‘Family Guy’ Showrunner Alec Sulkin Is Trying To Win Back Old Fans By Fixing The Show’s Biggest Problems

Now in its 15th season, Family Guy is in rare company.

Seth MacFarlane’s empire-building comedy is tied with The Jack Benny Program, CSI: Crime Scene Investigation, and ER as the sixth longest-running scripted show in U.S. primetime history. It won’t soon pass The Simpsons (28 seasons and counting), but Brian Griffin is coming for you next, Lassie. A drop-off in quality after a decade and a half on television is forgivable, expected even, but Family Guy has really fallen on hard times lately. Ratings are plummeting (season 14 averaged 4.28 million viewers, down three million from season 10’s 7.30 million), and the jokes have grown increasingly stale.

Splitsider‘s John Hugar (who’s also contributed to Uproxx) documented many of the show’s problems in an article entitled, “Can Family Guy Lift Itself Out of Its Perpetual Rut?” Current Family Guy showrunner Alec Sulkin could have waved off the piece, but to his credit, he decided to talk to Hugar about them in an interview. “He said that he agreed with some, if not all, of my points,” according to Hugar, “and that he was working on fixing some of the issues I discussed.” Sulkin thinks Family Guy “is good overall, but I acknowledge that the show has had challenges trying to keep things fresh. There is kind of a burnout factor.”

“I think in the earlier years, the plots were more grounded, and probably more simple,” Sulkin said. “We know who these characters are at this point, so it can be hard to give them new insight, but it is something we work on.” The best episodes these days are the ones that focus on Brian and Stewie — ‘Back to the Pilot’ is a stone-cold classic — because they “have the most interesting relationship, and are probably the most intrinsically interesting characters on the show.” But the writers are attempting to flesh out Chris and Meg, too, including an episode that “would involve Meg coming out as a lesbian.”

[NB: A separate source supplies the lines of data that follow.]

-- ==== Sys2Proof/Machine/Assembler.lean ====
section
/-! DEFINITION. The assembler notation (30_encoding.md R110, R112): one command a line, operands separated by
commas, a comment from `;` on, numbers decimal or hexadecimal, registers by address or by name. What the spec
leaves open of the text is in notes/assumptions/11.md. -/

namespace Sys2Proof.Machine

/-- How an operand may be written (30_encoding.md R110). -/
inductive OperandKind
  | number | switch | cv | addr
  deriving DecidableEq, Repr

/-- The kinds of a command's operands (30_encoding.md R110). -/
def operandKinds : Mnemonic → List OperandKind
  | .poll => [.switch, .number]
  | .allNotesOff => [.cv]
  | .regWrite => [.addr, .number]
  | .regRead => [.addr]
  | m => m.ranges.map fun _ => .number

/-- A mnemonic as text (30_encoding.md R110). -/
def mnemonicText : Mnemonic → String
  | .nop => "NOP"
  | .tick => "TICK"
  | .progress => "PROGRESS"
  | .poll => "POLL"
  | .allNotesOff => "ALL_NOTES_OFF"
  | .regWrite => "REG_WRITE"
  | .regRead => "REG_READ"
  | .noteOff => "NOTE_OFF"
  | .noteOn => "NOTE_ON"
  | .cc => "CC"
  | .pbend => "PBEND"
  | .clock => "CLOCK"
  | .start => "START"
  | .cont => "CONTINUE"
  | .stop => "STOP"

/-- The name of a channel settings register (10_state.md R65). -/
def setRegText : SetReg → String
  | .trigCfg => "TRIG_CFG"
  | .trigLen => "TRIG_LEN"
  | .portaCfg => "PORTA_CFG"
  | .portaAsc => "PORTA_ASC"
  | .portaDesc => "PORTA_DESC"
  | .vibCfg => "VIB_CFG"
  | .vibPeriod => "VIB_PERIOD"
  | .vibSync => "VIB_SYNC"
  | .vibDepth => "VIB_DEPTH"
  | .vibDelay => "VIB_DELAY"
  | .pbRange => "PB_RANGE"
  | .cal _ => "CAL"

/-- The name of a channel status register (10_state.md R66). -/
def statRegText : StatReg → String
  | .dacCode => "DAC_CODE"
  | .velDuty => "VEL_DUTY"
  | .notes => "NOTES"
  | .pb => "PB"
  | .vibOff => "VIB_OFF"
  | .hist => "HIST"
  | .trigCnt => "TRIG_CNT"

/-- The suffix of a channel (30_encoding.md R110). -/
def chanSuffix : Chan → String
  | .a => ".A"
  | .b => ".B"

/-- A table index in brackets (30_encoding.md R110). -/
def indexText (n : Nat) : String :=
  "[" ++ (#["0", "1", "2", "3", "4", "5", "6", "7", "8", "9", "10"].getD n "") ++ "]"

/-- The name of a register, with the channel as suffix and the index in brackets (30_encoding.md R110). -/
def regText : Reg → String
  | .chans => "CHANS"
  | .alloc => "ALLOC"
  | .clkDiv => "CLK_DIV"
  | .advWidth => "ADV_WIDTH"
  | .tempoAvg => "TEMPO_AVG"
  | .kbdMap i => "KBD_MAP" ++ indexText i.val
  | .setting c (.cal k) => "CAL" ++ chanSuffix c ++ indexText k.val
  | .setting c r => setRegText r ++ chanSuffix c
  | .status => "STATUS"
  | .seqPos => "SEQ_POS"
  | .msLo => "MS_LO"
  | .msHi => "MS_HI"
  | .advCount => "ADV_COUNT"
  | .chanStatus c r => statRegText r ++ chanSuffix c

/-- Every register, found by its address. -/
def allRegs : List Reg := (List.range 256).filterMap fun a => regAt (BitVec.ofNat 8 a)

/-- The value of a digit in a base up to 16. -/
def digitValue (base : Nat) (ch : Char) : Option Nat :=
  let n := ch.toNat
  let v := if 48 ≤ n ∧ n ≤ 57 then n - 48 else if 65 ≤ n ∧ n ≤ 70 then n - 55 else if 97 ≤ n ∧ n ≤ 102 then n - 87 else 16
  if v < base then some v else none

/-- The value of a run of digits, continuing from `acc`. -/
def digitsFrom (base : Nat) (acc : Nat) : List Char → Option Nat
  | [] => some acc
  | ch :: cs =>
    match digitValue base ch with
    | some d => digitsFrom base (acc * base + d) cs
    | none => none

/-- A number without sign: at least one digit, `0x` before a hexadecimal one (30_encoding.md R110). -/
def parseNat : List Char → Option Nat
  | '0' :: 'x' :: ch :: cs => digitsFrom 16 0 (ch :: cs)
  | [] => none
  | cs => digitsFrom 10 0 cs

/-- A number (30_encoding.md R110). -/
def parseInt : List Char → Option Int
  | '-' :: cs => (parseNat cs).map fun n => -(n : Int)
  | cs => (parseNat cs).map fun n => (n : Int)

/-- An operand of a kind (30_encoding.md R110). -/
def parseOperand (k : OperandKind) (cs : List Char) : Option Int :=
  match k with
  | .number => parseInt cs
  | .switch => if cs = "CCS".toList then some 0 else if cs = "KCS".toList then some 1 else parseInt cs
  | .cv => if cs = "A".toList then some 0 else if cs = "B".toList then some 1 else parseInt cs
  | .addr =>
    match allRegs.find? fun r => (regText r).toList == cs with
    | some r => some (r.addr.toNat : Int)
    | none => parseInt cs

/-- Operands of the given kinds, as many as there are kinds. -/
def parseOperands : List OperandKind → List (List Char) → Option (List Int)
  | [], [] => some []
  | k :: ks, cs :: rest =>
    match parseOperand k cs, parseOperands ks rest with
    | some v, some vs => some (v :: vs)
    | _, _ => none
  | _, _ => none

/-- The pieces of a text between separators. -/
def splitAt (sep : Char) : List Char → List (List Char)
  | [] => [[]]
  | ch :: cs =>
    if ch = sep then [] :: splitAt sep cs
    else
      match splitAt sep cs with
      | p :: ps => (ch :: p) :: ps
      | [] => [[ch]]

/-- Blank space inside a line. -/
def isBlank (ch : Char) : Bool := ch == ' ' || ch == '\t' || ch == '\r'

/-- A text without blanks at its ends. -/
def trimBlanks (cs : List Char) : List Char := ((cs.dropWhile isBlank).reverse.dropWhile isBlank).reverse

/-- The legal operands of a command make the command: MIDI channels are held minus 1 (30_encoding.md R105,
R110). -/
def commandOf : Mnemonic → List Int → Option Instr
  | .nop, [] => some .nop
  | .tick, [] => some .tick
  | .progress, [] => some .progress
  | .poll, [sw, sync] => some (.poll (modeOfBit (BitVec.ofInt 1 sw)) (sync == 1))
  | .allNotesOff, [c] => some (.allNotesOff (chanOfBit (BitVec.ofInt 1 c)))
  | .regWrite, [a, v] => some (.regWrite (BitVec.ofInt 8 a) (BitVec.ofInt 16 v))
  | .regRead, [a] => some (.regRead (BitVec.ofInt 8 a))
  | .noteOff, [ch, n, v] => some (.noteOff (BitVec.ofInt 4 (ch - 1)) (BitVec.ofInt 7 n) (BitVec.ofInt 7 v))
  | .noteOn, [ch, n, v] => some (.noteOn (BitVec.ofInt 4 (ch - 1)) (BitVec.ofInt 7 n) (BitVec.ofInt 7 v))
  | .cc, [ch, n, v] => some (.cc (BitVec.ofInt 4 (ch - 1)) (BitVec.ofInt 7 n) (BitVec.ofInt 7 v))
  | .pbend, [ch, amount] => some (.pbend (BitVec.ofInt 4 (ch - 1)) (BitVec.ofInt 14 amount))
  | .clock, [] => some .clock
  | .start, [] => some .start
  | .cont, [] => some .cont
  | .stop, [] => some .stop
  | _, _ => none

/-- The command of a written line whose operands are legal (30_encoding.md R110). -/
def assemble (l : SourceLine) : Option Instr :=
  match l.problem with
  | none => commandOf l.mnemonic l.operands
  | some _ => none

/-- Every number in its range. -/
def allWithin (r : Range) (vs : List Int) : Bool := vs.all r.holds

/-- A pseudo-command by name, with its operands (30_encoding.md R112). R112 gives no operand range but that of
`UPDATE_MIDI_CHANNELS`. DESIGN CHOICE (notes/assumptions/11.md): `UPDATE_KEYBOARD_PREFS` takes 0 to 255, the width of
`KBD_MAP` (10_state.md R60), `SET_TEMPO` and the points of `LOAD_CAL` take 0 to 65535, the data of a `REG_WRITE`
(R110), and `WAIT` takes any number from 0. -/
def pseudoCommand (name : List Char) (operands : List (List Char)) : Option (List Instr) :=
  if name = "READ_MS".toList then (if operands = [] then some readMs else none)
  else if name = "LOAD_CAL".toList then
    match operands with
    | cv :: points =>
      match parseOperand .cv cv, points.mapM parseInt with
      | some c, some vs =>
        if allWithin ⟨0, 1⟩ [c] && allWithin ⟨0, 65535⟩ vs && vs.length == 11 then
          some (loadCal (chanOfBit (BitVec.ofInt 1 c)) (vs.map (BitVec.ofInt 16)))
        else none
      | _, _ => none
    | [] => none
  else
    match operands.mapM parseInt with
    | none => none
    | some vs =>
      if name = "WAIT".toList then
        match vs with
        | [n] => if 0 ≤ n then some (waitMs n.toNat) else none
        | _ => none
      else if name = "SET_TEMPO".toList then
        match vs with
        | [v] => if allWithin ⟨0, 65535⟩ vs then some (setTempo (BitVec.ofInt 16 v)) else none
        | _ => none
      else if name = "UPDATE_MIDI_CHANNELS".toList then
        match vs with
        | [a, b, k] => if allWithin ⟨1, 16⟩ vs then some (updateMidiChannels a.toNat b.toNat k.toNat) else none
        | _ => none
      else if name = "UPDATE_KEYBOARD_PREFS".toList then
        if allWithin ⟨0, 255⟩ vs && vs.length == 8 then some (updateKeyboardPrefs (vs.map (BitVec.ofInt 16))) else none
      else none

/-- The operand texts of a line: none for blank text, else the pieces between commas. -/
def operandTexts (cs : List Char) : List (List Char) :=
  if cs = [] then [] else (splitAt ',' cs).map trimBlanks

/-- The commands of one line; none for an empty line (30_encoding.md R110, R112). -/
def assembleLine (line : List Char) : Option (List Instr) :=
  let text := trimBlanks (line.takeWhile fun ch => ch != ';')
  let name := text.takeWhile fun ch => !isBlank ch
  let operands := operandTexts (trimBlanks (text.dropWhile fun ch => !isBlank ch))
  if text = [] then some []
  else
    match Mnemonic.all.find? fun m => (mnemonicText m).toList == name with
    | some m =>
      match parseOperands (operandKinds m) operands with
      | some vs => (assemble ⟨m, vs⟩).map fun i => [i]
      | none => none
    | none => pseudoCommand name operands

/-- The commands of a program text, or `none` when a line is not of the notation (30_encoding.md R110). -/
def assembleText (text : String) : Option (List Instr) :=
  ((splitAt '\n' text.toList).mapM assembleLine).map List.flatten

end Sys2Proof.Machine
end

When asked if Family Guy has done anything he regrets, Sulkin responded, “I would say some episodes aren’t as strong as others, but the reasons aren’t always easy to track. I wouldn’t say one episode or moment stands out in my mind… But we’re working on a fixing a lot of the problems you talked about, and hopefully, bringing some fans who left back into the fold.”

A good place to start: no more chicken fights.